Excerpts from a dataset

---------------

-- ==== Sys2Proof/Syntax.lean ====
section
/-! DEFINITION. The syntax of the machine's steps: one constructor of `Instr` for every row of the opcode table.
An instruction word carries its wait and signal bytes (R299) and the fields of its operand format (R300, Tables 13.2 to 13.9);
a command-list entry carries its flag byte and operand words (R87, R88); an event of an agent or of the outside world carries
what that event brings. -/

namespace Sys2Proof

/-- The engines, in the numbering of TCAUSE.ENG (Table 7.2). -/
inductive Eng where
  | cc | acc | exe | mtx | cpy | net
  deriving DecidableEq, Repr, Inhabited

/-- The number of an engine (Table 7.2). -/
def Eng.num : Eng → Nat
  | .cc => 0 | .acc => 1 | .exe => 2 | .mtx => 3 | .cpy => 4 | .net => 5

/-- WAIT and SIG of an instruction word (R299). -/
structure Hdr where
  wait : BitVec 8
  sig  : BitVec 8
  deriving DecidableEq, Repr, Inhabited

/-- Table 13.2. On the control core `lat` and `q` together form the qualifier field K (R305). -/
structure RR where
  d : BitVec 6
  a : BitVec 6
  la : Bool
  b : BitVec 6
  lb : Bool
  c : BitVec 6
  lc : Bool
  lat : BitVec 4
  q : BitVec 4
  deriving DecidableEq, Repr, Inhabited

/-- Table 13.3. -/
structure RRI where
  d : BitVec 6
  a : BitVec 6
  la : Bool
  imm : BitVec 14
  lat : BitVec 4
  q : BitVec 4
  deriving DecidableEq, Repr, Inhabited

/-- Table 13.4. -/
structure RI where
  d : BitVec 6
  a : BitVec 6
  la : Bool
  imm : BitVec 24
  deriving DecidableEq, Repr, Inhabited

/-- Table 13.5. -/
structure BR where
  a : BitVec 6
  la : Bool
  b : BitVec 6
  lb : Bool
  off : BitVec 23
  deriving DecidableEq, Repr, Inhabited

/-- Table 13.6. -/
structure JM where
  off : BitVec 38
  deriving DecidableEq, Repr, Inhabited

/-- Table 13.7. -/
structure TN where
  tid : BitVec 10
  g : BitVec 6
  x : BitVec 6
  l : Bool
  lat : BitVec 4
  q : BitVec 8
  deriving DecidableEq, Repr, Inhabited

/-- Table 13.8. -/
structure MG where
  cmd : BitVec 8
  p1 : BitVec 8
  p2 : BitVec 8
  nest : BitVec 3
  acc : BitVec 2
  q : BitVec 8
  deriving DecidableEq, Repr, Inhabited

/-- Table 13.9. -/
structure CP where
  dslot : BitVec 6
  g : BitVec 6
  tida : BitVec 10
  tidb : BitVec 10
  q : BitVec 4
  deriving DecidableEq, Repr, Inhabited

/-- The SY layout of R300. -/
structure SY where
  d : BitVec 6
  a : BitVec 6
  la : Bool
  sel : BitVec 11
  imm : BitVec 12
  deriving DecidableEq, Repr, Inhabited

/-- A command-list entry (Table 4.4): FLG and the operand words 1 to 7. -/
structure CL where
  flg : BitVec 8
  w1 : BitVec 64
  w2 : BitVec 64
  w3 : BitVec 64
  w4 : BitVec 64
  w5 : BitVec 64
  w6 : BitVec 64
  w7 : BitVec 64
  deriving DecidableEq, Repr, Inhabited

/-- The head flit payload of a fabric packet (Table 3.3), its reserved fields left out. -/
structure Flit where
  kind : BitVec 8 := 0
  tc : BitVec 2 := 0
  rly : Bool := false
  nc : Bool := false
  srcdev : BitVec 8 := 0
  dstdev : BitVec 8 := 0
  rlydev : BitVec 8 := 0
  cid : BitVec 12 := 0
  inc : BitVec 10 := 0
  nflit : BitVec 7 := 0
  xr : Bool := false
  aq : Bool := false
  aop : BitVec 8 := 0
  status : BitVec 8 := 0
  nmem : BitVec 8 := 0
  srcagt : BitVec 12 := 0
  seq : BitVec 32 := 0
  crd : BitVec 64 := 0
  addr : BitVec 64 := 0
  opnd : BitVec 64 := 0
  opnd2 : BitVec 64 := 0
  gts : BitVec 64 := 0
  tag : BitVec 16 := 0
  deriving DecidableEq, Repr, Inhabited

/-- A member record of a combined atomic (R73). -/
structure Member where
  srcdev : BitVec 8
  srcagt : BitVec 12
  seq : BitVec 32
  opnd : BitVec 64
  deriving DecidableEq, Repr, Inhabited

/-- A fabric packet (R64): head flit, data bytes, and the member records of a combined atomic. `good` is false for a packet
whose NFLIT disagrees with the flits received. -/
structure Pkt where
  head : Flit := {}
  bytes : List Byte := []
  members : List Member := []
  good : Bool := true
  deriving DecidableEq, Repr, Inhabited

/-- A flit on the line of a fabric port (R61, Table 3.2): the wavelength that carries it, LSN, FK, CHK and the payload. -/
structure LFlit where
  lam : Nat := 0
  lsn : BitVec 24 := 0
  fk : BitVec 2 := 0
  chk : BitVec 32 := 0
  payload : BitVec 512 := 0
  deriving DecidableEq, Repr, Inhabited
/-- What reaches a port in a slot (R61 to R63): the flits, and each wavelength's bit errors and corrected symbols. -/
structure SlotRx where
  flits : List LFlit := []
  errs : List (Nat × Nat) := []
  deriving DecidableEq, Repr, Inhabited
/-- A replay on a port (R62): the flit's LSN, and whether this device is its sender, or else the receiver that asks for it. -/
structure ReplayReq where
  port : Nat := 0
  lsn : BitVec 24 := 0
  sender : Bool := false
  deriving DecidableEq, Repr, Inhabited
/-- A wavelength that is to be withdrawn or to rejoin (R63), by this end's estimate or as the other end asked. -/
structure LamReq where
  lam : Nat := 0
  asked : Bool := false
  deriving DecidableEq, Repr, Inhabited

/-- Who sent an Ultra Ethernet message and to whom (R80): the sender's IPv6 address, the job and process it names, and whether
the transport security check passes. -/
structure UeAddr where
  src : BitVec 128 := 0
  job : BitVec 24 := 0
  proc : BitVec 32 := 0
  secure : Bool := true
  port : BitVec 2 := 0
  deriving DecidableEq, Repr, Inhabited

/-- A SUBMIT (Table 4.2); `rsv` is true when a reserved bit of the tag or the payload is set. -/
structure SubmitMsg where
  ue : UeAddr := {}
  queue : BitVec 2 := 0
  list : BitVec 64 := 0
  stag : BitVec 32 := 0
  doneev : Bool := false
  rsv : Bool := false
  deriving DecidableEq, Repr, Inhabited

/-- A host RMA access (R81). -/
structure RmaMsg where
  ue : UeAddr := {}
  addr : BitVec 64 := 0
  deriving DecidableEq, Repr, Inhabited

/-- An attestation request (Table 4.10). -/
structure AttestMsg where
  ue : UeAddr := {}
  rsv : Bool := false
  payload : List Byte := []
  deriving DecidableEq, Repr, Inhabited

/-- One arriving packet of an Ultra Ethernet message (R95, R451). `msg` tells the messages of one sender apart, `off` is the
byte offset of this packet, `total` the message's length, `reply` the operation of this device that an RMA-read reply answers; `connect` marks a
connection request, `unsupported` atomic or deferrable-send semantics. -/
structure UePkt where
  ue : UeAddr := {}
  tagged : Bool := false
  tag : BitVec 64 := 0
  msg : Nat := 0
  off : Nat := 0
  total : Nat := 0
  bytes : List Byte := []
  trimmed : Bool := false
  rudiOrUud : Bool := false
  reply : Option Nat := none
  error : Bool := false
  connect : Bool := false
  unsupported : Bool := false
  deriving DecidableEq, Repr, Inhabited

/-- The straps of Table 2.5 that are sampled. -/
structure Straps where
  bootsrc : Bool := false
  devnum : BitVec 8 := 0
  debugen : Bool := false
  deriving DecidableEq, Repr, Inhabited

/-- What a boot reads from outside (R47): the straps, the firmware image with its signature, the configuration record, whether
reading succeeded, and whether link and memory training succeeded; `lpddr` marks the populated LPDDR-6 channels (R55),
and `positions` is the domain position table that the firmware installs (R57). -/
structure BootInput where
  straps : Straps := {}
  readOk : Bool := true
  fw : List Byte := []
  fwSig : List Byte := []
  record : List Byte := []
  trained : Bool := true
  lpddr : BitVec 32 := 0xFFFFFFFF
  positions : List (BitVec 8 × BitVec 8) := []
  deriving DecidableEq, Repr, Inhabited

/-- A piece of the frozen state that an island's instrument reaches (R53). `f` numbers the field of an engine, context, port or probability
register. -/
inductive TapReg where
  | mem (key : Nat)
  | poison (line : Nat)
  | spad (core addr : Nat)
  | pc (core : Nat)
  | s (core : Nat) (r : BitVec 6)
  | g (core : Nat) (r : BitVec 6)
  | v (core : Nat) (r : BitVec 6)
  | p (core : Nat) (r : BitVec 4)
  | q (core : Nat) (r : BitVec 4) (f : Nat)
  | eng (core : Nat) (e : Eng) (f : Nat)
  | tok (core : Nat) (t : BitVec 8)
  | wset (core : Nat) (i : BitVec 8)
  | cb (core : Nat) (i : BitVec 5)
  | cfg (core sel : Nat)
  | acc (core : Nat) (tile : Bool) (i : Nat)
  | mask (core : Nat) (cols : Bool)
  | flags (core : Nat) (mtx : Bool)
  | counter (core i : Nat)
  | sys (core k : Nat)
  | entry (core : Nat) (store : Bool) (q i : Nat)
  | defer (core : Nat) (tail : Bool)
  | ctx (cid f : Nat)
  | window (cid i f : Nat)
  | part (pid : BitVec 7)
  | phaser (n : BitVec 12) (f : Nat)
  | port (p f : Nat)
  | position (dev : BitVec 8)
  | wfe
  | refWindow
  deriving DecidableEq, Repr

/-- One access through the test access port to the frozen state (R53). -/
inductive TapOp where
  | read (r : TapReg)
  | write (r : TapReg) (v : BitVec 2048)
  deriving DecidableEq, Repr

/-- What the sensors and estimators of an island report (R40, R42): power density in W/cm², junction in °C, module power in W,
and the microseconds for which all three conditions have been clear; and whether firmware asks for a point below the present one. -/
structure ThermReading where
  density : Nat := 0
  junction : Nat := 0
  modpwr : Nat := 0
  clearUs : Nat := 0
  firmware : Bool := false
  deriving DecidableEq, Repr, Inhabited

/-- A request of the debug interface (R184, R261). -/
inductive DebugReq where
  | stop (cid : Nat) (k : BitVec 64)
  | cancel (cid : Nat)
  | resume (cid : Nat)
  | halt (core : Nat)
  | go (core : Nat)
  deriving DecidableEq, Repr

---------------

◆ **WORK TASK**: The expected output is every line of the records in which the string "combined" appears.

◆ **EXPECTED ANSWER**:
/-- A member record of a combined atomic (R73). -/
/-- A fabric packet (R64): head flit, data bytes, and the member records of a combined atomic. `good` is false for a packet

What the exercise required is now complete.